→ **Problem to work on**
Scan the material for the string "coarse" and copy out every line in which it occurs.
^^^^^^^^
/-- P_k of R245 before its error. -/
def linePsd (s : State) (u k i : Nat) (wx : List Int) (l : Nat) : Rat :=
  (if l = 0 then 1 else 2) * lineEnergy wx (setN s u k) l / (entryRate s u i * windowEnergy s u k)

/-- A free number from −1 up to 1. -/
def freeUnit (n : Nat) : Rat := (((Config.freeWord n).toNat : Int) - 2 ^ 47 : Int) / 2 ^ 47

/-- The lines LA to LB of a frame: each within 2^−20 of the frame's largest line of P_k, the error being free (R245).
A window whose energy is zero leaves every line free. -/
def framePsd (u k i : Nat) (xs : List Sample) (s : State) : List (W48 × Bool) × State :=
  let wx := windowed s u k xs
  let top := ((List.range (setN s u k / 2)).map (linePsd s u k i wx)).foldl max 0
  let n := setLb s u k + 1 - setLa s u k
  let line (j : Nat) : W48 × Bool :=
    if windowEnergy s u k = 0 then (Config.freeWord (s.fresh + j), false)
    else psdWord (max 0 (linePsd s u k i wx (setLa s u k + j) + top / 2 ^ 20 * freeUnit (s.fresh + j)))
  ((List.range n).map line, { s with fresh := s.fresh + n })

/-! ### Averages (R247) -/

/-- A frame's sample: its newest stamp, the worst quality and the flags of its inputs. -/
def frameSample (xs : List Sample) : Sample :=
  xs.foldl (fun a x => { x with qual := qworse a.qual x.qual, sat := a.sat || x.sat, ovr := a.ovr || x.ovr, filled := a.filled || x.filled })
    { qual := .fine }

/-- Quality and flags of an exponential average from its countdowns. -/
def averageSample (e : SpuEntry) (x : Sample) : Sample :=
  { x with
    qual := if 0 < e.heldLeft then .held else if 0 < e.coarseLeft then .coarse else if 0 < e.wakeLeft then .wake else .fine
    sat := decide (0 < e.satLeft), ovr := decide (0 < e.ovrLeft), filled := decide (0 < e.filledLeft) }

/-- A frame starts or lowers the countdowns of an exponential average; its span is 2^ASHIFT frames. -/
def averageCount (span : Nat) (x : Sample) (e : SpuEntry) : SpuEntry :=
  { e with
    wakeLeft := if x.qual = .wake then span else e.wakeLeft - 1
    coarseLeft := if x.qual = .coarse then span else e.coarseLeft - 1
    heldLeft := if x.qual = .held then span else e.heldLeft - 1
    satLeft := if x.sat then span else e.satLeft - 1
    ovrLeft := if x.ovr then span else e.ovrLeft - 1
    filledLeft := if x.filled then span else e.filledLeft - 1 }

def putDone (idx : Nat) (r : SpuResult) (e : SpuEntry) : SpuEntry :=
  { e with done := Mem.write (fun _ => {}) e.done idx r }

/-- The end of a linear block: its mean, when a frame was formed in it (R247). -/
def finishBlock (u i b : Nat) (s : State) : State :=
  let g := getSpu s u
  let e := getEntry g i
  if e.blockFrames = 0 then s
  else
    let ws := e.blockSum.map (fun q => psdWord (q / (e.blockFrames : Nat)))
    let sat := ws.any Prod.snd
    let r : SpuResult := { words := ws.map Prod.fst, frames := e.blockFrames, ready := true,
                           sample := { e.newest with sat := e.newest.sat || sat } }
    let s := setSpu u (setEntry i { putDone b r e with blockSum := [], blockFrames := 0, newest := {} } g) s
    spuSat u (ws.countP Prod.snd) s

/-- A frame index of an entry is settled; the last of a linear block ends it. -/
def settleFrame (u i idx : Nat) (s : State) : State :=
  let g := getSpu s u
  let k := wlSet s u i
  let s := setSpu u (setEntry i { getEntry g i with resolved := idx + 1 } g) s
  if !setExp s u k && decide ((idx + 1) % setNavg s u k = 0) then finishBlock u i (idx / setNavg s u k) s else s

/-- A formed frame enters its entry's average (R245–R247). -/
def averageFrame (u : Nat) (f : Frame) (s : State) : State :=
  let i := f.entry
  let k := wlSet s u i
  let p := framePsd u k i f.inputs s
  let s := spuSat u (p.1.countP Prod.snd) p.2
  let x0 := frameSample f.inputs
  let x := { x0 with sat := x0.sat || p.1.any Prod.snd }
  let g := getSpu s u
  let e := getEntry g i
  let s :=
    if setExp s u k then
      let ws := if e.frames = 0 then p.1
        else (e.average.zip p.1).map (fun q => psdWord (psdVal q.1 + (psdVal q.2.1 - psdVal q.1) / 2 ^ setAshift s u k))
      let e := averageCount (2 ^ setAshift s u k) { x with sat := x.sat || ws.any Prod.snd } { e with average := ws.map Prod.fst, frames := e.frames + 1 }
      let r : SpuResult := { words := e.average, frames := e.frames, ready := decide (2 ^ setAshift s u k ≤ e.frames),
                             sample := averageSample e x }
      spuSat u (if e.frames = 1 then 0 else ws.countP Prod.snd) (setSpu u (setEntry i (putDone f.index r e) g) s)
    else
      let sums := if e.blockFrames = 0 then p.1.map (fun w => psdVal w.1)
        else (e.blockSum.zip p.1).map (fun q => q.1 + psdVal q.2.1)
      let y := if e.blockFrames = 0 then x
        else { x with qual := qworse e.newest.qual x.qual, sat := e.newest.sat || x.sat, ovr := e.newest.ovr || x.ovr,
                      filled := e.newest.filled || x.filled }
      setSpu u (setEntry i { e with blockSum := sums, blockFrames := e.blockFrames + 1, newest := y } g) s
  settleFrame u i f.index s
^^^^^^^^
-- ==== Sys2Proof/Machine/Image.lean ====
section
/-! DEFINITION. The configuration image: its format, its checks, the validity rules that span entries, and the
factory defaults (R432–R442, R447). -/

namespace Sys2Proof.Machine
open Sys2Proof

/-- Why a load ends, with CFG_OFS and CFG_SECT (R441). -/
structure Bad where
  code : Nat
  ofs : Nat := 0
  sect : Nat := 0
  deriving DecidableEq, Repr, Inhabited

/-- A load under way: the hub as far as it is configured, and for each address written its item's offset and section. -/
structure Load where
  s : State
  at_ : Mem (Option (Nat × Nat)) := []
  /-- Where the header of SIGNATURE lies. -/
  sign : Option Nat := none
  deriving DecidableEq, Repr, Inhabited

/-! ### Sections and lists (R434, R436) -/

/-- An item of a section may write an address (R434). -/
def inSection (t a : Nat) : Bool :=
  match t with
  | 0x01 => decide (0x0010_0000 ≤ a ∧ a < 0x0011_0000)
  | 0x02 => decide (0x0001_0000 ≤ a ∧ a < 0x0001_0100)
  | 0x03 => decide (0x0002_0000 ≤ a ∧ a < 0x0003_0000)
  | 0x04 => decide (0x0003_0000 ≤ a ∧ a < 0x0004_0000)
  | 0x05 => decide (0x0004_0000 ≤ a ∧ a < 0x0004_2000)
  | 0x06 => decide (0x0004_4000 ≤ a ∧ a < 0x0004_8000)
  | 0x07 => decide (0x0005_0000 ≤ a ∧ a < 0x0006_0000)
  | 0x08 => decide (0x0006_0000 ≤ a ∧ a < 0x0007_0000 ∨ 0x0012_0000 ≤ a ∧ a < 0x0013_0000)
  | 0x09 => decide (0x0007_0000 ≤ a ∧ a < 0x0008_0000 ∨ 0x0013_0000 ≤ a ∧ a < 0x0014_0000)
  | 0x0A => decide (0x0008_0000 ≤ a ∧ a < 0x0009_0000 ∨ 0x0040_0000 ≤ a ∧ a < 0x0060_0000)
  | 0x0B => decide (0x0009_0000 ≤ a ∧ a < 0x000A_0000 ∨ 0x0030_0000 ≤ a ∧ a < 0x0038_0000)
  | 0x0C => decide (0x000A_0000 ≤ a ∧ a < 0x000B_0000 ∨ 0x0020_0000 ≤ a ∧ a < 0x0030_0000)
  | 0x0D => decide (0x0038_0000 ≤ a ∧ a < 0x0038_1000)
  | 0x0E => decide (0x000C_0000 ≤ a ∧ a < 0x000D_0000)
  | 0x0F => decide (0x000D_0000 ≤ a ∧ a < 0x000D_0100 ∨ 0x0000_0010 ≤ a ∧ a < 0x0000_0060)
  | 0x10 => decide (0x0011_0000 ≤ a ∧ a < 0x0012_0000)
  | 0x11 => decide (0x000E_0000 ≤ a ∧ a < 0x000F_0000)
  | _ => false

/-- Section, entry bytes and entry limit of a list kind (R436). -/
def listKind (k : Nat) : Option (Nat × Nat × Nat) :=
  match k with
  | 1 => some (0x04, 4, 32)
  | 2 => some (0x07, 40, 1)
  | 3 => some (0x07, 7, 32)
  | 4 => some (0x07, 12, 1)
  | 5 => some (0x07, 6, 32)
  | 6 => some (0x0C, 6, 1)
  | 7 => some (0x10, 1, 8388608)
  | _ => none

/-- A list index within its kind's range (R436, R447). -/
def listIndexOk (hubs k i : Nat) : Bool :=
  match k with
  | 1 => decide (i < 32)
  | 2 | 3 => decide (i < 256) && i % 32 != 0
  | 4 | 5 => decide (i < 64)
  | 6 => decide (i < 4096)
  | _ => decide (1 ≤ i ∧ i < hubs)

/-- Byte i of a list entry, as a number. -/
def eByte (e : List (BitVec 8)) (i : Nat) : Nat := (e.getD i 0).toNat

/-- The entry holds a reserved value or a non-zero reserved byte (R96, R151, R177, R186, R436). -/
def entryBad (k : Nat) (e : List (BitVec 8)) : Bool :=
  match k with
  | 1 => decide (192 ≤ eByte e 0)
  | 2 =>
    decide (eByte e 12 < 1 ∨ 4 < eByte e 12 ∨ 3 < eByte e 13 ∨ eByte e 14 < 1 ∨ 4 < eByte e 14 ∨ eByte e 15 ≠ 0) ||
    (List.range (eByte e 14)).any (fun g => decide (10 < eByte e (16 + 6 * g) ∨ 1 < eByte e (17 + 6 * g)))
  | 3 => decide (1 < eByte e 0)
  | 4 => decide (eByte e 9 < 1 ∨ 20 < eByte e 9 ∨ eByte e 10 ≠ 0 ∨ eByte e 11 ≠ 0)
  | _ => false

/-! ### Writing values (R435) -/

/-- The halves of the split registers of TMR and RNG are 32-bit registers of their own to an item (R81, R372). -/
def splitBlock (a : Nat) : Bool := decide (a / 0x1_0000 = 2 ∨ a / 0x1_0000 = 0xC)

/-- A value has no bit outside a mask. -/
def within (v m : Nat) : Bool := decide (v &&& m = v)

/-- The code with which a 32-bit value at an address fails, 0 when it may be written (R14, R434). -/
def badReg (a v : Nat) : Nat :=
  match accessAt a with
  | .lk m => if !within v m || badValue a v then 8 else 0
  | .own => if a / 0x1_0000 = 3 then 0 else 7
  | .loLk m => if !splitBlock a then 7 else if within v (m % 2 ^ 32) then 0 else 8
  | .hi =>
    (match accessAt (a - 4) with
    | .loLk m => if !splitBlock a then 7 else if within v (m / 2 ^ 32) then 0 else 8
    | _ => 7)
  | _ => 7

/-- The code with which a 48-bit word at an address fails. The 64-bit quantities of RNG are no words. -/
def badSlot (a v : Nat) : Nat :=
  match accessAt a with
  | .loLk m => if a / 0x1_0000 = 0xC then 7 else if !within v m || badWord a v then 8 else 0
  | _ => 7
^^^^^^^^
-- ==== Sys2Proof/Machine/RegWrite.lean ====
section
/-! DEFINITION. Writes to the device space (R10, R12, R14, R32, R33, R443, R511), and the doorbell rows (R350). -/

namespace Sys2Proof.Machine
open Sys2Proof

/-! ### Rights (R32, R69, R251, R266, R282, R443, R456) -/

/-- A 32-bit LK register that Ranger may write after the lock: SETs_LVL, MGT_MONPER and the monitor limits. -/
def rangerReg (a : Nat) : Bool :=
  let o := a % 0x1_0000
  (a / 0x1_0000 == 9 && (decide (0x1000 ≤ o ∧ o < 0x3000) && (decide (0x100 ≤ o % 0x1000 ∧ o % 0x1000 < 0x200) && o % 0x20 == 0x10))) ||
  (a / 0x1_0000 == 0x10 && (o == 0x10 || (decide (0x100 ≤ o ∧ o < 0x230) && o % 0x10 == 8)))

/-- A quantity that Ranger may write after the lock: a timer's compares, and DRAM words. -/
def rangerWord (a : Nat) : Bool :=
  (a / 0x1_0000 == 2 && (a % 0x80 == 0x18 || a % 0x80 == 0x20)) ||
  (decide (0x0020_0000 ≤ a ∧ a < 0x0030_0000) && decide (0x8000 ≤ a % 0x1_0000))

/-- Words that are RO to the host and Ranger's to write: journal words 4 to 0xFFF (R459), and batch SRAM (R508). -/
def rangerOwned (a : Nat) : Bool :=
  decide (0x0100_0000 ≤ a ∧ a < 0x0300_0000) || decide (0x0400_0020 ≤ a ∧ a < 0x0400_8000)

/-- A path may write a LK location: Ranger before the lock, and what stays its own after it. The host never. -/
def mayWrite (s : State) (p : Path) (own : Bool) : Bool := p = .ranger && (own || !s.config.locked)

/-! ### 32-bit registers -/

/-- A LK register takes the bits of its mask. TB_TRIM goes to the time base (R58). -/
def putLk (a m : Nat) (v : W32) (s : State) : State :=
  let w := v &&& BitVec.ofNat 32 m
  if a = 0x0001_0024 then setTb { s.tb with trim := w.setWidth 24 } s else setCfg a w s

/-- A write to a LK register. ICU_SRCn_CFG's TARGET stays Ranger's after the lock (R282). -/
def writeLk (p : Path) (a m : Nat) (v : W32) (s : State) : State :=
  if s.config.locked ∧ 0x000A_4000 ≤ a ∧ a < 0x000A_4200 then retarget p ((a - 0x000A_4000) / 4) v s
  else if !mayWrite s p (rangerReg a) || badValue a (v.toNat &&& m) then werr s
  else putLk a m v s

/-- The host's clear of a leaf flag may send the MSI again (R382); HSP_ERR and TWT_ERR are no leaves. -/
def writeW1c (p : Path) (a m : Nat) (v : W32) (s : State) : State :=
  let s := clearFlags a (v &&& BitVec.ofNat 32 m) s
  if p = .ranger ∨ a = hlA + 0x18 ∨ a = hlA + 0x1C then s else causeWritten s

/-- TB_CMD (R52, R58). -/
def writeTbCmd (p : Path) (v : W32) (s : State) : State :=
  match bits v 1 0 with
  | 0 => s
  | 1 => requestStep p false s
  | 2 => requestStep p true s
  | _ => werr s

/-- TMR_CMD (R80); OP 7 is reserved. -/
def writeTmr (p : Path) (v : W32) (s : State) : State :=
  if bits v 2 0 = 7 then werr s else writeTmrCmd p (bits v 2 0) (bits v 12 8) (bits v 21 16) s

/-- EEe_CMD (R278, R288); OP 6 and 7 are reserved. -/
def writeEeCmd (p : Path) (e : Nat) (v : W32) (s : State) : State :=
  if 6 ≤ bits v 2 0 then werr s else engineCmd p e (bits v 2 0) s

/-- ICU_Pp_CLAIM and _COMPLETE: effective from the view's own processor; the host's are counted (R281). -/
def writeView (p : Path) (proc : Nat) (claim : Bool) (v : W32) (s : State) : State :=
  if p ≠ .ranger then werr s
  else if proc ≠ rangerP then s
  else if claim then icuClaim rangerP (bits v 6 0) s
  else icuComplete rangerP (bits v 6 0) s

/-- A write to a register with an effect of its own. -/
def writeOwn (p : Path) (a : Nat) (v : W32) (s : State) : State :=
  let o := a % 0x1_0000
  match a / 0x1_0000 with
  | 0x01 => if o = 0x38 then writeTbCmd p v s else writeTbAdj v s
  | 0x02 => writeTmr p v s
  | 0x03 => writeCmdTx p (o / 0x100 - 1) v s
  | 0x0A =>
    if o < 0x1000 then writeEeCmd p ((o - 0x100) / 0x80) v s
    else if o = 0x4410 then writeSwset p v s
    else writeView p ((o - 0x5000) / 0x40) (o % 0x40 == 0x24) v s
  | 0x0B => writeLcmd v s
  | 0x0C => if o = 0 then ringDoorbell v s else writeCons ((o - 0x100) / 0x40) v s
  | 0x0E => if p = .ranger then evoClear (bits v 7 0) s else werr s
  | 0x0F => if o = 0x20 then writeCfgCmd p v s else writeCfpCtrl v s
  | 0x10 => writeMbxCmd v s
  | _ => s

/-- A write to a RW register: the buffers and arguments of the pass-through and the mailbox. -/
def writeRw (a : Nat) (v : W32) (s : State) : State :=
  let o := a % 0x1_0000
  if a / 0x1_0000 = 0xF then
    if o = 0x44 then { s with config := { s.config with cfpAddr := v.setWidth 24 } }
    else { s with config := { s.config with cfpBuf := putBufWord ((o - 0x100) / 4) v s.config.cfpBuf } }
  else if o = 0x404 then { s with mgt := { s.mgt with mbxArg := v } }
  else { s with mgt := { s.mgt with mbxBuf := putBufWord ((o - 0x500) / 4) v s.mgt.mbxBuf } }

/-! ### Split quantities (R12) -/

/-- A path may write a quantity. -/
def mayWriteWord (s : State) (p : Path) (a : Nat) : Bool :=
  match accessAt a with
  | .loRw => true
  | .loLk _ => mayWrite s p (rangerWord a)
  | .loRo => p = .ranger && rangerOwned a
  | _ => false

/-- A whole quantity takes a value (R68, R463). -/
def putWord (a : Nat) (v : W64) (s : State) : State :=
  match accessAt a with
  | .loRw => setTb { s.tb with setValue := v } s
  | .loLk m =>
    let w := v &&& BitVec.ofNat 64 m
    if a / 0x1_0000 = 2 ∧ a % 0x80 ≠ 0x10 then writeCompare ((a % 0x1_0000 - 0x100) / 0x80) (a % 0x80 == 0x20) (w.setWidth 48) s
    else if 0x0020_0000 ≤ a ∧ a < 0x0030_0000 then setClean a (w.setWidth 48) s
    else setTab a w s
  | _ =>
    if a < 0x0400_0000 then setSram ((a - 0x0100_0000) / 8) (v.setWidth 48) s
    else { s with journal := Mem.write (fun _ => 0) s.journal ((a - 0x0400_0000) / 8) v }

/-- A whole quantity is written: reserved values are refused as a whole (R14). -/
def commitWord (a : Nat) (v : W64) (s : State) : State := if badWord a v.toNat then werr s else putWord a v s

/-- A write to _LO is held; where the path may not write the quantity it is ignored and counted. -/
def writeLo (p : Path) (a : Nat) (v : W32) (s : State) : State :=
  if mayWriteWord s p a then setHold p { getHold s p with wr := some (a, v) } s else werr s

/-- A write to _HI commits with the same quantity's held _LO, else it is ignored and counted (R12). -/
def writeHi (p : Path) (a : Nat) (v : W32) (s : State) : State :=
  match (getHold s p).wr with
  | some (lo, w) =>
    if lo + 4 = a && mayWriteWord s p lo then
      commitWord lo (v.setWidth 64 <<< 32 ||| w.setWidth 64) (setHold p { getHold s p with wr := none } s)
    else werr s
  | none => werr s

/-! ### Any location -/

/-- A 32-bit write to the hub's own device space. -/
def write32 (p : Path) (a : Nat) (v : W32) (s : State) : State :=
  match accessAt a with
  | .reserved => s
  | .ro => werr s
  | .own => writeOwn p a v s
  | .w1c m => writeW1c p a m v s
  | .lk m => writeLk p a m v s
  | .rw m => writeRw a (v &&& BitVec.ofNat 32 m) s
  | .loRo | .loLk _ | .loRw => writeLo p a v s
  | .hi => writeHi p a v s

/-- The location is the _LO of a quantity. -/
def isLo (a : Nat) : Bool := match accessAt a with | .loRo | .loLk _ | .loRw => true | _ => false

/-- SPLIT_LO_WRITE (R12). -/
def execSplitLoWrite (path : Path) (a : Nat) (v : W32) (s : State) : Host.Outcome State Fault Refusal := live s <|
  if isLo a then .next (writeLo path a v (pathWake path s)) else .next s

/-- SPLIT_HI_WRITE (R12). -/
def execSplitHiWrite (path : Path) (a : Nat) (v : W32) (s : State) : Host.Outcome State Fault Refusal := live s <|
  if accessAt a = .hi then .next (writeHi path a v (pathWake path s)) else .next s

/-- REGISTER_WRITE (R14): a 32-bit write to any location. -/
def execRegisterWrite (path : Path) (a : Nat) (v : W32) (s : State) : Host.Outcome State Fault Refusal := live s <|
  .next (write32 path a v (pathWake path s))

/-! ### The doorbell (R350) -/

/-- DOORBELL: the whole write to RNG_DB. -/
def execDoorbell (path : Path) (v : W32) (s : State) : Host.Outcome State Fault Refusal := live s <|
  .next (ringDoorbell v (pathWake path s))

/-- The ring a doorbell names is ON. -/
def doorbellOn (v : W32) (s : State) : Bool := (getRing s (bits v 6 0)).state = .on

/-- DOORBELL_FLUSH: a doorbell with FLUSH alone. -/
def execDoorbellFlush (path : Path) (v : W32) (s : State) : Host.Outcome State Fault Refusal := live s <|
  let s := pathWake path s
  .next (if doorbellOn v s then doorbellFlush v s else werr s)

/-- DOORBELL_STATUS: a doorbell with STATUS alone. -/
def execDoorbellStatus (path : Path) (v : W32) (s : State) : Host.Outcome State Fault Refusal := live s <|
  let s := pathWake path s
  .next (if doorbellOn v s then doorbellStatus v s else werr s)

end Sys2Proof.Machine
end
^^^^^^^^
→ **Answer for this exercise**
    qual := if 0 < e.heldLeft then .held else if 0 < e.coarseLeft then .coarse else if 0 < e.wakeLeft then .wake else .fine
    coarseLeft := if x.qual = .coarse then span else e.coarseLeft - 1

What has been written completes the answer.